Saved data entries
--------------------------------------------------
-- ==== Sys2Proof/Machine/Stands.lean ====
section
/-! DEFINITION. The Stand Unit: free stands, the switch test, the coil change (1.4), bite detection (1.6), modes and
lock-on (1.7). -/

namespace Sys2Proof.Machine

/-! ## The coil figures list (R105) -/

/-- R105: the figures of a schedule. -/
def Schedule.figures (c : Schedule) : Figures := ⟨c.serial, c.coilId, c.hFin, c.tol, c.km⟩

/-- R105: an entry is appended. The rule holds that a fourth entry is never needed, but behind a silent gauge the segments
of several discarded coils can wait, whose entries its table keeps: DESIGN CHOICE, the list then grows past three (log
entry 24). -/
def State.addFigures (s : State) (c : Schedule) : State :=
  { s with gap := { s.gap with figures := s.gap.figures ++ [c.figures] } }

/-- R105: the entry of a schedule is removed. -/
def State.dropFigures (s : State) (serial : Nat) : State :=
  { s with gap := { s.gap with figures := s.gap.figures.filter (fun f => f.serial != serial) } }

/-- R105: a segment in the table, or an open creation record, belongs to the schedule. -/
def State.carried (s : State) (serial : Nat) : Bool :=
  s.trk.segs.any (fun g => g.serial == serial) || s.trk.creation.any (fun r => r.serial == serial)

/-- R105: the schedule is in a slot. -/
def State.inSlot (s : State) (serial : Nat) : Bool :=
  s.stu.active.any (fun h => h.sched.serial == serial) ||
    s.stu.pending.any (fun h => h.sched.serial == serial)

/-! ## Switching (R8 to R11) -/

/-- R8: a segment of the coil of schedule `c` lies upstream of stand k, an open creation record of that coil
counted. -/
def State.coilUpstream (s : State) (c : Schedule) (k : Stand) : Bool :=
  s.trk.segs.any (fun g => g.coilId == c.coilId &&
    (match c.firstFrom k with
     | none => true
     | some p => !g.list.any (fun e => e.1 == p))) ||
  s.trk.creation.any (fun r => r.coilId == c.coilId)

/-- R8: stand k is free. -/
def State.free (s : State) (k : Stand) : Bool :=
  (s.stand k).bite == .empty &&
    (match s.schedOf k with
     | none => true
     | some c => !s.coilUpstream c k)

/-- R10: what a switch is charged to: the computation whose work is being done, else the next one to start, else
nothing in HALTED. -/
def State.chargeSwitch (s : State) (k : Stand) : State :=
  let later :=
    if s.lnk.runState = .halted then s
    else { s with stu := { s.stu with switchCharge := s.stu.switchCharge + 1 } }
  match s.comp with
  | none => later
  | some c =>
    if c.working then
      { s with comp := some { c with switches := c.switches + 1, switched := c.switched.set k true } }
    else later

/-- R11, R105, R112: the coil change completes, `p` being the pending schedule. -/
def State.completeChange (s : State) (p : HeldSchedule) : State :=
  let old := s.stu.active
  let s := { s with
    stu := { s.stu with
      active := some p
      pending := none
      stands := s.stu.stands.map (fun r => { r with use := .active }) }
    gap := { s.gap with mi := clampAbs p.sched.miMax s.gap.mi } }
  let s :=
    match old with
    | none => s
    | some o => if s.carried o.sched.serial then s else s.dropFigures o.sched.serial
  s.noteCoil

/-- R10: stand k switches to the pending schedule `p`. -/
def State.switchStand (s : State) (p : HeldSchedule) (k : Stand) : State :=
  let s := s.modifyStand k (fun r =>
    { r with use := .pending, trim := 0, lockCount := 0, lockSum := 0, debounce := 0 })
  let s := s.modifyGap k (fun g => { g with integrator := 0, hLock := none })
  let s := s.chargeSwitch k
  let s := if p.sched.lastStand = some k then { s with gap := { s.gap with mi := 0 } } else s
  if k = 6 then s.completeChange p else s

/-- R9: the switch test over the stands listed, which stand in increasing order. -/
def switchThrough : List Stand → State → State
  | [], s => s
  | k :: ks, s =>
    match s.stu.pending with
    | none => s
    | some p =>
      if (s.stand k).use = .pending then switchThrough ks s
      else if s.free k then switchThrough ks (s.switchStand p k)
      else s

/-- R9: the switch test. -/
def State.switchTest (s : State) : State := switchThrough allStands s

/-! ## Bite detection (R13) -/

/-- R13: one fresh force value at a stand: the new bite state, the new debounce count, and the change. -/
def biteStep (fOn fOff : Nat) (bite : Bite) (debounce force : Nat) : Bite × Nat × BiteChange :=
  match bite with
  | .empty =>
    if fOn ≤ force then
      if debounce = 0 then (.empty, 1, .none) else (.loaded, 0, .headOn)
    else (.empty, 0, .none)
  | .loaded =>
    if force < fOff then
      if debounce = 0 then (.loaded, 1, .none) else (.empty, 0, .tailOff)
    else (.loaded, 0, .none)

/-- R13: the thresholds of a stand. -/
def thresholds : Option StandEntry → Nat × Nat
  | some e => (e.fOn, e.fOff)
  | none => (Config.defaultFOn, Config.defaultFOff)

/-- R13: the bite update of stand k at a compute start; a held force changes nothing. -/
def State.biteOf (s : State) (k : Stand) : Bite × Nat × BiteChange :=
  let r := s.stand k
  match s.reading .force (some k) with
  | (some f, .fresh) =>
    let t := thresholds (s.entryOf k)
    biteStep t.1 t.2 r.bite r.debounce f
  | _ => (r.bite, r.debounce, .none)

/-- R13, R19: the stand record after its bite update; a tail-off clears lock-on. -/
def StandRec.bitten (r : StandRec) (b : Bite × Nat × BiteChange) : StandRec :=
  let r := { r with bite := b.1, debounce := b.2.1 }
  if b.2.2 = .tailOff then { r with lockCount := 0, lockSum := 0 } else r

/-- R19, R95: GAP's record after the bite update; a tail-off clears the integrator and h_lock. -/
def GapRec.bitten (g : GapRec) (b : Bite × Nat × BiteChange) : GapRec :=
  if b.2.2 = .tailOff then { g with integrator := 0, hLock := none } else g

/-! ## Modes and lock-on (R17, R18) -/

/-- R17: the effective mode of a stand; `nLock` is absent for a stand that is not in service. -/
def effectiveMode (now : RunState) (nLock : Option Nat) (requested : Requested) (bite : Bite)
    (lockCount : Nat) (fresh : Bool) : Effective :=
  match nLock with
  | none => .position
  | some n =>
    if now ≠ .run then .position
    else if requested = .position then .position
    else if bite = .empty then .gaugeWait
    else if 0 < n ∧ lockCount < n then .locking
    else if !fresh then .gaugeHeld
    else .gauge

/-- R18: one cycle of lock-on at stand k: the new count, the new sum, and h_lock when it is formed now. -/
def lockStep (nLock : Nat) (bite : Bite) (fresh : Bool) (hLock : Option Int) (count sum : Nat)
    (hgm : Option Nat) : Nat × Nat × Option Int :=
  match hgm with
  | none => (count, sum, hLock)
  | some h =>
    if 0 < nLock ∧ bite = .loaded ∧ fresh ∧ hLock = none then
      let count := count + 1
      let sum := sum + h
      if nLock ≤ count then (count, sum, (meanOf sum nLock).map Int.ofNat) else (count, sum, none)
    else (count, sum, hLock)

end Sys2Proof.Machine
end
--------------------------------------------------
# PROBLEM DETAILS:
Exactly as written, please transcribe the lines from the start of the records above to the line that holds "figures := s.gap.figures.filter", both ends included.

# EXERCISE ANSWER:
-- ==== Sys2Proof/Machine/Stands.lean ====
section
/-! DEFINITION. The Stand Unit: free stands, the switch test, the coil change (1.4), bite detection (1.6), modes and
lock-on (1.7). -/

namespace Sys2Proof.Machine

/-! ## The coil figures list (R105) -/

/-- R105: the figures of a schedule. -/
def Schedule.figures (c : Schedule) : Figures := ⟨c.serial, c.coilId, c.hFin, c.tol, c.km⟩

/-- R105: an entry is appended. The rule holds that a fourth entry is never needed, but behind a silent gauge the segments
of several discarded coils can wait, whose entries its table keeps: DESIGN CHOICE, the list then grows past three (log
entry 24). -/
def State.addFigures (s : State) (c : Schedule) : State :=
  { s with gap := { s.gap with figures := s.gap.figures ++ [c.figures] } }

/-- R105: the entry of a schedule is removed. -/
def State.dropFigures (s : State) (serial : Nat) : State :=
  { s with gap := { s.gap with figures := s.gap.figures.filter (fun f => f.serial != serial) } }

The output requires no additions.